RNN模型在TensorFlow中耗尽内存

Maa*_*ten 2 tensorflow

我使用TensorFlow中的rnn.rnn帮助器实现了Sequence to Sequence模型.

with tf.variable_scope("rnn") as scope, tf.device("/gpu:0"):
    cell = tf.nn.rnn_cell.BasicLSTMCell(4096)
    lstm = tf.nn.rnn_cell.MultiRNNCell([cell] * 2)
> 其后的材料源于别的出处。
/-! ## Walks (R246, R247) -/

/-- RANGE_WALK (R247): the mirror MC die searches the active buffer. Walks wait while the mirror is lost (R240). -/
def execRangeWalk (v : VDev) (n : XNode) (va : BitVec 64) (s : State) : Out :=
  runDev (fun _ d =>
    if (d.vd v.val).mirrorLost then d
    else
      let x := d.vd v.val
      let mine (w : Walk) : Bool := w.vdev == v.val && w.node == n && w.va == va.toNat && w.reply.isNone
      let found (w : Walk) : Walk := { w with reply := some (x.find va.toNat, x.gen) }
      d.onXlt fun y => { y with walks := updFirst mine found y.walks }) s

/-- What a core's access needs. -/
def MReq.need (r : MReq) : Need :=
  match r.kind with
  | .read _ => needR
  | .write _ => needW
  | .atomic _ => needRW

/-- The access bits of a fault record. -/
def MReq.accessBits (r : MReq) : Nat :=
  match r.kind with
  | .read _ => 1
  | .write _ => 2
  | .atomic _ => 8

/-- Change a memory request. -/
def onReq (id : Nat) (f : MReq → MReq) (d : Dev) : Dev :=
  d.onMc fun m => { m with reqs := m.reqs.map fun r => if r.id == id then f r else r }

/-- The response of a memory request goes to its core. -/
def respond (r : MReq) (data : List Byte) (d : Dev) : Dev :=
  d.onMc fun m => { m with reqs := m.reqs.filter fun x => x.id != r.id, resps := m.resps ++ [⟨r, data⟩] }

/-- Requests of one thread reach the home of a byte in program order: an older request of the same thread to a byte of
this one goes first (R166, R210). -/
def olderFirst (d : Dev) (r : MReq) : Bool :=
  d.mc.reqs.any fun o => decide (o.id < r.id) && o.cmd == r.cmd && rangesMeet (o.va, o.bytes) (r.va, r.bytes) &&
    (match o.dest, r.dest with
      | .load g l _ _, .load g' l' _ _ => g == g' && l == l'
      | .load g l _ _, .store g' l' => g == g' && l == l'
      | .store g l, .load g' l' _ _ => g == g' && l == l'
      | .store g l, .store g' l' => g == g' && l == l'
      | _, _ => false)

/-- A core's access to a host page (R248). An atomic on a host page has no home MC die. An older access of its thread to the same bytes
goes first (R166). -/
def hostAccessOnce (r : MReq) (iova : Nat) (w : Wk) : Wk :=
  let v := r.vdev
  let devq := ((w.dev.queue? v r.queue).map Queue.devq).getD 0
  let hold (access : Nat) : Wk :=
    match holdAccess (.core r.core) v (.access r.id) devq r.cmd access (.host r.va iova) w.dev with
    | (.waits, d) => { w with dev := onReq r.id (fun r => { r with stage := .host, iova := iova }) d }
    | (.fails va y, d) => failAccess v r.queue va y { w with dev := d }
  if olderFirst w.dev r then w.on (onReq r.id fun r => { r with stage := .host, iova := iova })
  else match r.kind with
  | .read n =>
    match hostBytes w.dev v iova n with
    | some bs => w.on (respond r bs)
    | none => hold 1
  | .write bs =>
    match w.dev.atc? v (iova / 4096) with
    | some (_, true) => w.on fun d => respond r [] (hostStore v iova bs d)
    | _ => hold 2
  | .atomic _ => failAccess v r.queue r.va (.home false) w

/-- A core's access to a host page, and then those of its thread that waited for it, in their order. -/
def hostAccess (r : MReq) (iova : Nat) (w : Wk) : Wk :=
  let w := hostAccessOnce r iova w
  if w.dev.mc.reqs.any fun x => x.id == r.id then w
  else (w.dev.mc.reqs.filter fun x => x.cmd == r.cmd && x.stage == .host && decide (r.id < x.id) &&
    rangesMeet (x.va, x.bytes) (r.va, r.bytes)).foldl (fun w x => hostAccessOnce x x.iova w) w

/-- Where the pieces of an access go on device memory: the spots, or the first piece that does not go there. -/
def spotsFor (d : Dev) (r : MReq) (t : List REntry) : List (Nat × Nat) → Except (Nat × Place) (List Spot)
  | [] => .ok []
  | p :: ps =>
    match translate { d.vd r.vdev with table := t, mirrorLost := false } r.need p.1 with
    | .device pa key => (spotsFor d r t ps).map fun l => spotOf d r.core r.vdev pa key :: l
    | y => .error (p.1, y)

/-- An access of a core goes on under the entries it found, of which the first has a generation (R238, Table 10-2). One to an MC die that
is lost fails at issue (R227). -/
def placeReq (r : MReq) (found : List REntry) (gen : BitVec 32) (w : Wk) : Wk :=
  let v := r.vdev
  match spotsFor w.dev r found (parts r.va r.bytes) with
  | .ok l =>
    if l.any fun p => (w.dev.die (p.chan / 32)).lost then failAccess v r.queue r.va .lost w
    else w.on (onReq r.id fun r => { r with stage := .sent, spots := l })
  | .error (_, .host i) => hostAccess r i w
  | .error (va, .bad (.fault k sw)) =>
    w.on fun d => raiseFault v va k sw r.accessBits gen (.access r.id) (onReq r.id (fun r => { r with stage := .fault }) d)
  | .error (va, .bad y) => failAccess v r.queue va y w
  | .error (va, .device _ _) => failAccess v r.queue va (.home false) w

/-- A new access of a core: its range buffer and its second level are searched, and a miss walks. -/
def startReq (r : MReq) (w : Wk) : Wk :=
  let e : XEng := .core r.core
  let near := w.dev.buffered e r.vdev ++ w.dev.secondLevel e.node r.vdev
  match centryAt near r.va with
  | some c =>
    if (w.dev.vd r.vdev).blocked (r.va / 65536) then w.on (sendWalk r.vdev e.node r.va)
    else placeReq r (c.e :: w.dev.xview e r.vdev) c.gen (w.on (useEntry e c))
  | none => w.on fun d => sendWalk r.vdev e.node r.va (countMiss e d)

/-- Whether the requester has acknowledged an invalidation of a newer generation for an interval that an entry overlaps (R247). -/
def walkStale (d : Dev) (v : Nat) (n : XNode) (e : REntry) (g : BitVec 32) : Bool :=
  d.xlt.acked.any fun (m, u, lo, len, ga) =>
    m == n && u == v && ga != g && decide ((ga - g).toNat < 2 ^ 31) && rangesMeet (lo, len) (e.start, e.len)

/-- WALK_REPLY (R247): the entry is installed in the second level and in the range buffers of the cores whose accesses waited for it,
and they go on; a reply that an acknowledged invalidation has overtaken is discarded, and the walk is made again. -/
def doWalkReply (v : Nat) (n : XNode) (va : Nat) (w : Wk) : Wk :=
  match takeFirst (fun x : Walk => x.vdev == v && x.node == n && x.va == va && x.reply.isSome) w.dev.xlt.walks with
  | none => w
  | some (k, rest) =>
    match k.reply with
    | none => w
    | some (e, g) =>
      let stale := match e with
        | some e => walkStale w.dev v n e g
        | none => false
      if stale then w.on fun d => d.onXlt fun x => { x with walks := rest ++ [{ k with reply := none }] }
      else
        let w := w.on fun d =>
          let d := d.onXlt fun x => { x with walks := rest }
          match e with
          | some e => installEntry n ⟨v, g, e⟩ d
          | none => d
        let mine := w.dev.mc.reqs.filter fun r =>
          r.vdev == v && r.stage == .walk && coreNode r.core == n &&
            (match e with
              | some e => decide (e.start ≤ r.va) && decide (r.va < e.start + e.len)
              | none => r.va == va)
        let got (r : MReq) (d : Dev) : Dev := match e with
          | some e => bufferPut (.core r.core) ⟨v, g, e⟩ d
          | none => d
        let view (w : Wk) (r : MReq) : List REntry := match e with
          | some e => e :: w.dev.xview (.core r.core) v
          | none => []
        mine.foldl (fun w r => placeReq r (view w r) g (w.on (got r))) w

/-- WALK_REPLY. -/
def execWalkReply (v : VDev) (n : XNode) (va : BitVec 64) (s : State) : Out := runMem (doWalkReply v.val n va.toNat) s

/-! ## The fault table (R251 … R256) -/

/-- The command a waiter belongs to: its queue and number. -/
def waiterCmd (d : Dev) : Waiter → Option (Nat × Nat × Nat)
  | .fetch _ _ => none
  | .cmd v q no => some (v, q, no)
  | .group v q no _ => some (v, q, no)
  | .access id => (d.mc.reqs.find? fun r => r.id == id).map fun r => (r.vdev, r.queue, r.cmd)

/-- The queue of a waiter. -/
def waiterQueue (d : Dev) : Waiter → Option (Nat × Nat)
  | .fetch v q => some (v, q)
  | y => (waiterCmd d y).map fun c => (c.1, c.2.1)

/-- A fault record (Table 10-7). -/
def faultRecord (slot batch : Nat) (e : FaultEnt) : List Byte :=
  natLe 32 (e.sw * 2 ^ 224 + faultId slot e.use * 2 ^ 192 + e.queue * 2 ^ 180 + e.ctx * 2 ^ 160 + e.vdev * 2 ^ 152 +
    e.kind * 2 ^ 148 + e.access * 2 ^ 144 + e.waiters.length % 2 ^ 16 * 2 ^ 128 + batch * 2 ^ 112 + e.page % 2 ^ 40 * 2 ^ 16)

/-- The cores on which groups of a waiting command wait: that of the access, or all of a built-in operation. A
kernel's image that faults holds none of its groups. -/
def waitingCores (d : Dev) : Waiter → List Nat
  | .fetch _ _ => []
  | .cmd v q no => match d.cur? v q with
    | some c => if c.no = no && c.phase == .running && c.kind != 2 then c.cores else []
    | none => []
  | .group _ _ _ n => [n]
  | .access id => ((d.mc.reqs.find? fun r => r.id == id).map fun r => r.core).toList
    _, cell = rnn.rnn(lstm, input_vectors, dtype=tf.float32)
    tf.get_variable_scope().reuse_variables()
    lstm_outputs, _ = rnn.rnn(lstm, output_vectors, initial_state=cell)
Run Code Online (Sandbox Code Playgroud)

该模型在具有16 GB内存的Titan X上耗尽内存,同时为LSTM单元分配渐变:

W tensorflow/core/kernels/matmul_op.cc:158] Resource exhausted: OOM when allocating tensor with shape[8192,16384]
W tensorflow/core/common_runtime/executor.cc:1102] 0x2b42f00 Compute status: Resource exhausted: OOM when allocating tensor with shape[8192,16384]
     [[Node: gradients/rnn/RNN/MultiRNNCell_1/Cell0/BasicLSTMCell/Linear/MatMul_grad/MatMul_1 = MatMul[T=DT_FLOAT, transpose_a=true, transpose_b=false, _device="/job:localhost/replica:0/task:0/gpu:0"](rnn/RNN/MultiRNNCell_1/Cell0/BasicLSTMCell/Linear/concat, gradients/rnn/RNN/MultiRNNCell_1/Cell0/BasicLSTMCell/add_grad/tuple/control_dependency)]]
Run Code Online (Sandbox Code Playgroud)

如果我将输入和输出序列的长度减少到4或更少,模型运行没有问题.

这向我表明TF正在尝试同时为所有时间步骤分配梯度.有没有办法避免这种情况?

Maa*_*ten 5

函数tf.gradients以及minimize优化器的方法允许您设置调用的参数aggregation_method.默认值为ADD_N.该方法以这样的方式构造图形,即所有梯度需要同时计算.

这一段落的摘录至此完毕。